» TASK DESCRIPTION
When the line containing "constructor" appears in the entries below, begin printing there and stop after the line containing "next hle =>"; print each of those lines exactly and no other line.

» MATERIAL SHOWN
-- ==== Sys2Proof/Laws/Ops.lean ====
section
/-!
SUPPORT. What the shared operations do: reads after writes of cores, contexts, dies and registers, results in
flight, bundles opened and closed, and which trap is taken.
-/
set_option Elab.async false

namespace Sys2Proof.Machine

/-! ## Performing -/

theorem perform_open {i : Instr} {f : State → State} {s : State} (h : s.issue.isOpen = true) :
    perform i f s = .next (f s) := if_pos h

theorem perform_closed {i : Instr} {f : State → State} {s : State} (h : s.issue.isOpen = false) :
    perform i f s = (match worstTrap (trapsOf i s s.focusC s.focusX) with
      | some t => .next (s.takeTrap s.focusC s.focusX t)
      | none => .next (f s.openIssue).closeIssue) := if_neg (by simp [h])

theorem worstTrap_none {l : List Trap} : worstTrap l = none ↔ l = [] := by
  constructor
  · intro h
    cases l with
    | nil => rfl
    | cons a r =>
      unfold worstTrap at h
      split at h
      · cases h
      · split at h
        · cases h
        · split at h <;> cases h
  · rintro rfl; rfl

/-- The trap that is taken has the cause and the INFO of one of the causes, and none precedes it. -/
theorem worstTrap_spec {l : List Trap} {t : Trap} (h : worstTrap l = some t) :
    (∃ u ∈ l, u.prec = t.prec ∧ u.cause = t.cause ∧ u.info = t.info) ∧ ∀ u ∈ l, t.prec ≤ u.prec := by
  induction l generalizing t with
  | nil => cases h
  | cons a r ih =>
    unfold worstTrap at h
    split at h
    next hn =>
      cases h
      rw [worstTrap_none] at hn
      subst hn
      simp
    next w hw =>
      obtain ⟨⟨u, hu, e⟩, k⟩ := ih hw
      split at h
      next hlt =>
        obtain rfl : w = t := Option.some.inj h
        refine ⟨⟨u, List.mem_cons_of_mem _ hu, e⟩, fun v hv => ?_⟩
        rcases List.mem_cons.1 hv with rfl | hv
        · omega
        · exact k v hv
      next hle =>
        have ht : t.prec = a.prec ∧ t.cause = a.cause ∧ t.info = a.info := by
          split at h <;> (obtain rfl := Option.some.inj h; exact ⟨rfl, rfl, rfl⟩)
        refine ⟨⟨a, List.mem_cons_self, ht.1.symm, ht.2.1.symm, ht.2.2.symm⟩, fun v hv => ?_⟩
        rcases List.mem_cons.1 hv with rfl | hv
        · omega
        · have := k v hv; omega

/-! ## Cores, contexts and dies -/

theorem State.core_modCore (s : State) (c e : Nat) (f : Core → Core) :
    (s.modCore c f).core e = if c = e ∧ c < 768 then f (s.core c) else s.core e := State.core_setCore ..

theorem State.core_modCore_same {s : State} {c : Nat} {f : Core → Core} (h : c < 768) :
    (s.modCore c f).core c = f (s.core c) := by rw [State.core_modCore, if_pos ⟨rfl, h⟩]

theorem State.core_modCore_other {s : State} {c e : Nat} {f : Core → Core} (h : c ≠ e) :
    (s.modCore c f).core e = s.core e := by rw [State.core_modCore, if_neg (fun k => h k.1)]

theorem State.ctx_setCtx (s : State) (c e : Nat) (x y : Bool) (t : Ctx) :
    (s.setCtx c x t).ctx e y = if c = e ∧ x = y ∧ c < 768 then t else s.ctx e y := by
  unfold State.ctx State.setCtx
  rw [State.core_modCore]
  by_cases h : c = e ∧ c < 768
  · rw [if_pos h]
    obtain ⟨rfl, hc⟩ := h
    cases x <;> cases y <;> simp [Core.setCtx, Core.ctx, hc]
  · rw [if_neg h, if_neg (fun k => h ⟨k.1, k.2.2⟩)]

theorem State.ctx_modCtx_same {s : State} {c : Nat} {x : Bool} {f : Ctx → Ctx} (h : c < 768) :
    (s.modCtx c x f).ctx c x = f (s.ctx c x) := by
  unfold State.modCtx; rw [State.ctx_setCtx, if_pos ⟨rfl, rfl, h⟩]

theorem State.ctx_modCtx_other {s : State} {c e : Nat} {x y : Bool} {f : Ctx → Ctx} (h : (e, y) ≠ (c, x)) :
    (s.modCtx c x f).ctx e y = s.ctx e y := by
  unfold State.modCtx
  rw [State.ctx_setCtx, if_neg]
  rintro ⟨rfl, rfl, -⟩
  exact h rfl

theorem State.die_modDie (s : State) (d e : Nat) (f : Die → Die) :
    (s.modDie d f).die e = if d = e ∧ d < 64 then f (s.die d) else s.die e := vget_vset _ _ _ _ _

theorem State.die_modDie_same {s : State} {d : Nat} {f : Die → Die} (h : d < 64) :
    (s.modDie d f).die d = f (s.die d) := by rw [State.die_modDie, if_pos ⟨rfl, h⟩]

/-! ## Bundles -/

theorem openIssue_isOpen (s : State) : s.openIssue.issue.isOpen = true := rfl

theorem closeIssue_issue (s : State) : s.closeIssue.issue = Issue.reset := rfl

theorem takeTrap_issue (s : State) (c : Nat) (x : Bool) (t : Trap) : (s.takeTrap c x t).issue = s.issue := rfl

/-! ## Registers -/

theorem getBit_putBit {w : Nat} (v : BitVec w) (i j : Nat) (b : Bool) :
    getBit (putBit v i b) j = if i = j ∧ j < w then b else getBit v j := by
  have hb : (BitVec.ofNat w (2 ^ i)).getLsbD j = (decide (j < w) && decide (i = j)) := by
    rw [BitVec.getLsbD_ofNat, Nat.testBit_two_pow]
  have hs : getBit (putBit v i b) j = if b then v.getLsbD j || (BitVec.ofNat w (2 ^ i)).getLsbD j
      else v.getLsbD j && (decide (j < w) && !(BitVec.ofNat w (2 ^ i)).getLsbD j) := by
    unfold getBit putBit
    cases b
    · rw [if_neg (by decide), if_neg (by decide), BitVec.getLsbD_and, BitVec.getLsbD_not]
    · rw [if_pos rfl, if_pos rfl, BitVec.getLsbD_or]
  rw [hs, hb]
  unfold getBit
  by_cases hj : j < w
  · by_cases hij : i = j <;> cases b <;> simp only [hj, hij] <;> simp
  · have : v.getLsbD j = false := BitVec.getLsbD_of_ge v j (by omega)
    cases b <;> simp only [hj, this] <;> simp

/-- A register number as a kind and an index, and the registers that share neither. -/
theorem bv_ne {w : Nat} {i j : BitVec w} (h : i ≠ j) : i.toNat ≠ j.toNat := fun e => h (BitVec.eq_of_toNat_eq e)

/-- Setting a register's full/empty bit: a register with one reads it, a fixed one stays full, the others keep
theirs (R98, R99). -/
theorem isFull_setFull (r : Regs) (b : Bool) (g h : Reg) :
    (r.setFull b g).isFull h =
      if g = h then (r.setFull b g).isFull g else r.isFull h := by
  by_cases e : g = h
  · subst e; simp
  · rw [if_neg e]
    cases g with
    | s i => cases h with
      | s j =>
        have : i.toNat ≠ j.toNat := bv_ne fun k => e (k ▸ rfl)
        simp only [Regs.isFull, Regs.setFull, getBit_putBit, this, false_and, if_false]
      | a _ => rfl | v _ => rfl | t _ => rfl | k _ => rfl | m _ => rfl | p _ => rfl
    | a i => cases h with
      | a j =>
        have : i.toNat ≠ j.toNat := bv_ne fun k => e (k ▸ rfl)
        simp only [Regs.isFull, Regs.setFull, getBit_putBit, this, false_and, if_false]
      | s _ => rfl | v _ => rfl | t _ => rfl | k _ => rfl | m _ => rfl | p _ => rfl
    | v i => cases h with
      | v j =>
        have : i.toNat ≠ j.toNat := bv_ne fun k => e (k ▸ rfl)
        simp only [Regs.isFull, Regs.setFull, getBit_putBit, this, false_and, if_false]
      | a _ => rfl | s _ => rfl | t _ => rfl | k _ => rfl | m _ => rfl | p _ => rfl
    | t i => cases h with
      | t j =>
        have : i.toNat ≠ j.toNat := bv_ne fun k => e (k ▸ rfl)
        simp only [Regs.isFull, Regs.setFull, getBit_putBit, this, false_and, if_false]
      | a _ => rfl | v _ => rfl | s _ => rfl | k _ => rfl | m _ => rfl | p _ => rfl
    | k i => cases h with
      | k j =>
        have : i.toNat ≠ j.toNat := bv_ne fun k => e (k ▸ rfl)
        simp only [Regs.isFull, Regs.setFull, getBit_putBit, this, false_and, if_false]
      | a _ => rfl | v _ => rfl | t _ => rfl | s _ => rfl | m _ => rfl | p _ => rfl
    | m i => rfl
    | p i => rfl

/-- A register without a full/empty bit, or fixed, is always full. -/
theorem isFull_setFull_self (r : Regs) (b : Bool) (g : Reg) :
    (r.setFull b g).isFull g = (b || g.fixed || (match g with | .m _ | .p _ => true | _ => false)) := by
  cases g with
  | s i => simp [Regs.isFull, Regs.setFull, getBit_putBit, Reg.fixed, i.isLt, Bool.or_comm]
  | a i => simp [Regs.isFull, Regs.setFull, getBit_putBit, Reg.fixed, i.isLt, Bool.or_comm]
  | v i => simp [Regs.isFull, Regs.setFull, getBit_putBit, Reg.fixed, i.isLt]
  | t i => simp [Regs.isFull, Regs.setFull, getBit_putBit, Reg.fixed, i.isLt]
  | k i => simp [Regs.isFull, Regs.setFull, getBit_putBit, Reg.fixed, i.isLt]
  | m i => simp [Regs.isFull, Regs.setFull]
  | p i => simp [Regs.isFull, Regs.setFull]

theorem view_setFull (r : Regs) (b : Bool) (g h : Reg) : (r.setFull b g).view h = r.view h := by
  cases g <;> cases h <;> rfl

/-- A value put into a register: the register holds it, unless it is fixed (R98); every other register holds
what it held. -/
theorem view_put (r : Regs) (l : Landing) (g : Reg) :
    (r.put l).view g = if landReg l = g ∧ g.fixed = false then landVal l else r.view g := by
  cases l with
  | s i v =>
    by_cases hi : i = 0
    · have e : r.put (.s i v) = r := if_pos hi
      rw [e, if_neg]
      rintro ⟨rfl, h⟩
      simp [landReg, Reg.fixed, hi] at h
    · have e : r.put (.s i v) = { r with s := vset r.s i.toNat v } := if_neg hi
      rw [e]
      cases g with
      | s j =>
        by_cases hij : i = j
        · subst hij
          rw [if_pos ⟨rfl, beq_false_of_ne hi⟩]
          simp only [Regs.view, Regs.sVal, if_neg hi, landVal, vget_vset]
          simp [i.isLt]
        · rw [if_neg (fun h => hij (by simpa [landReg] using h.1))]
          simp only [Regs.view, Regs.sVal, vget_vset, bv_ne hij, false_and, if_false]
      | a _ | v _ | t _ | k _ | m _ | p _ => exact (if_neg (fun h => by simp [landReg] at h)).symm
  | a i v =>
    by_cases hi : i = 0
    · have e : r.put (.a i v) = r := if_pos hi
      rw [e, if_neg]
      rintro ⟨rfl, h⟩
      simp [landReg, Reg.fixed, hi] at h
    · have e : r.put (.a i v) = { r with a := vset r.a i.toNat v } := if_neg hi
      rw [e]
      cases g with
      | a j =>
        by_cases hij : i = j
        · subst hij
          rw [if_pos ⟨rfl, beq_false_of_ne hi⟩]
          simp only [Regs.view, Regs.aVal, if_neg hi, landVal, vget_vset]
          simp [i.isLt]
        · rw [if_neg (fun h => hij (by simpa [landReg] using h.1))]
          simp only [Regs.view, Regs.aVal, vget_vset, bv_ne hij, false_and, if_false]
      | s _ | v _ | t _ | k _ | m _ | p _ => exact (if_neg (fun h => by simp [landReg] at h)).symm
  | m i v =>
    by_cases hi : i = 0
    · have e : r.put (.m i v) = r := if_pos hi
      rw [e, if_neg]
      rintro ⟨rfl, h⟩
      simp [landReg, Reg.fixed, hi] at h
    · have e : r.put (.m i v) = { r with m := vset r.m i.toNat v } := if_neg hi
      rw [e]
      cases g with
      | m j =>
        by_cases hij : i = j
        · subst hij
          rw [if_pos ⟨rfl, beq_false_of_ne hi⟩]
          simp only [Regs.view, Regs.mVal, if_neg hi, landVal, vget_vset]
          simp [i.isLt]
        · rw [if_neg (fun h => hij (by simpa [landReg] using h.1))]
          simp only [Regs.view, Regs.mVal, vget_vset, bv_ne hij, false_and, if_false]
      | s _ | a _ | v _ | t _ | k _ | p _ => exact (if_neg (fun h => by simp [landReg] at h)).symm
  | p i v =>
    by_cases hi : i = 0
    · have e : r.put (.p i v) = r := if_pos hi
      rw [e, if_neg]
      rintro ⟨rfl, h⟩
      simp [landReg, Reg.fixed, hi] at h
    · have e : r.put (.p i v) = { r with p := vset r.p i.toNat v } := if_neg hi
      rw [e]
      cases g with
      | p j =>
        by_cases hij : i = j
        · subst hij
          rw [if_pos ⟨rfl, beq_false_of_ne hi⟩]
          simp only [Regs.view, Regs.pVal, if_neg hi, landVal, vget_vset]
          simp [i.isLt]
        · rw [if_neg (fun h => hij (by simpa [landReg] using h.1))]
          simp only [Regs.view, Regs.pVal, vget_vset, bv_ne hij, false_and, if_false]
      | s _ | a _ | v _ | t _ | k _ | m _ => exact (if_neg (fun h => by simp [landReg] at h)).symm
  | v i v => cases g with
    | v j =>
      by_cases hij : i = j
      · subst hij; simp [Regs.put, Regs.view, Regs.vVal, landReg, landVal, Reg.fixed, vget_vset, i.isLt]
      · simp [Regs.put, Regs.view, Regs.vVal, landReg, hij, vget_vset, bv_ne hij]
    | s _ | a _ | t _ | k _ | m _ | p _ => simp [Regs.put, landReg]; rfl
  | t i v => cases g with
    | t j =>
      by_cases hij : i = j
      · subst hij; simp [Regs.put, Regs.view, Regs.tVal, landReg, landVal, Reg.fixed, vget_vset, i.isLt]
      · simp [Regs.put, Regs.view, Regs.tVal, landReg, hij, vget_vset, bv_ne hij]
    | s _ | a _ | v _ | k _ | m _ | p _ => simp [Regs.put, landReg]; rfl
  | k i v => cases g with
    | k j =>
      by_cases hij : i = j
      · subst hij; simp [Regs.put, Regs.view, Regs.kVal, landReg, landVal, Reg.fixed, vget_vset, i.isLt]
      · simp [Regs.put, Regs.view, Regs.kVal, landReg, hij, vget_vset, bv_ne hij]
    | s _ | a _ | v _ | t _ | m _ | p _ => simp [Regs.put, landReg]; rfl

/-- A result that has landed: what every register holds (R99). -/
theorem view_landed (r : Regs) (l : Landing) (g : Reg) :
    (r.landed l).view g = if landReg l = g ∧ g.fixed = false then landVal l else r.view g := by
  rw [← view_put, ← view_setFull (r.put l) true (landReg l) g]
  cases l <;> cases g <;> rfl

/-! ## Results in flight -/

/-- A result of the open bundle: nothing for a fixed register; else its register is empty and the result is a
timer of the core (R98, R99). -/
theorem res_eq (s : State) (n : Nat) (l : Landing) :
    s.res n l = if (landReg l).fixed then s
      else (s.modRegs s.issue.c s.issue.x fun r => r.setFull false (landReg l)).timer s.issue.c
        (s.clk s.issue.c + n) (.resultLand s.issue.c s.issue.x l) := rfl

@[simp] theorem res_issue (s : State) (n : Nat) (l : Landing) : (s.res n l).issue = s.issue := by
  rw [res_eq]; split <;> rfl

@[simp] theorem res_mem (s : State) (n : Nat) (l : Landing) : (s.res n l).mem = s.mem := by
  rw [res_eq]; split <;> rfl

@[simp] theorem res_dies (s : State) (n : Nat) (l : Landing) : (s.res n l).dies = s.dies := by
  rw [res_eq]; split <;> rfl

@[simp] theorem res_mdl (s : State) (n : Nat) (l : Landing) : (s.res n l).mdl = s.mdl := by
  rw [res_eq]; split <;> rfl

end Sys2Proof.Machine
end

» PROBLEM SOLUTION
  constructor
  · intro h
    cases l with
    | nil => rfl
    | cons a r =>
      unfold worstTrap at h
      split at h
      · cases h
      · split at h
        · cases h
        · split at h <;> cases h
  · rintro rfl; rfl

/-- The trap that is taken has the cause and the INFO of one of the causes, and none precedes it. -/
theorem worstTrap_spec {l : List Trap} {t : Trap} (h : worstTrap l = some t) :
    (∃ u ∈ l, u.prec = t.prec ∧ u.cause = t.cause ∧ u.info = t.info) ∧ ∀ u ∈ l, t.prec ≤ u.prec := by
  induction l generalizing t with
  | nil => cases h
  | cons a r ih =>
    unfold worstTrap at h
    split at h
    next hn =>
      cases h
      rw [worstTrap_none] at hn
      subst hn
      simp
    next w hw =>
      obtain ⟨⟨u, hu, e⟩, k⟩ := ih hw
      split at h
      next hlt =>
        obtain rfl : w = t := Option.some.inj h
        refine ⟨⟨u, List.mem_cons_of_mem _ hu, e⟩, fun v hv => ?_⟩
        rcases List.mem_cons.1 hv with rfl | hv
        · omega
        · exact k v hv
      next hle =>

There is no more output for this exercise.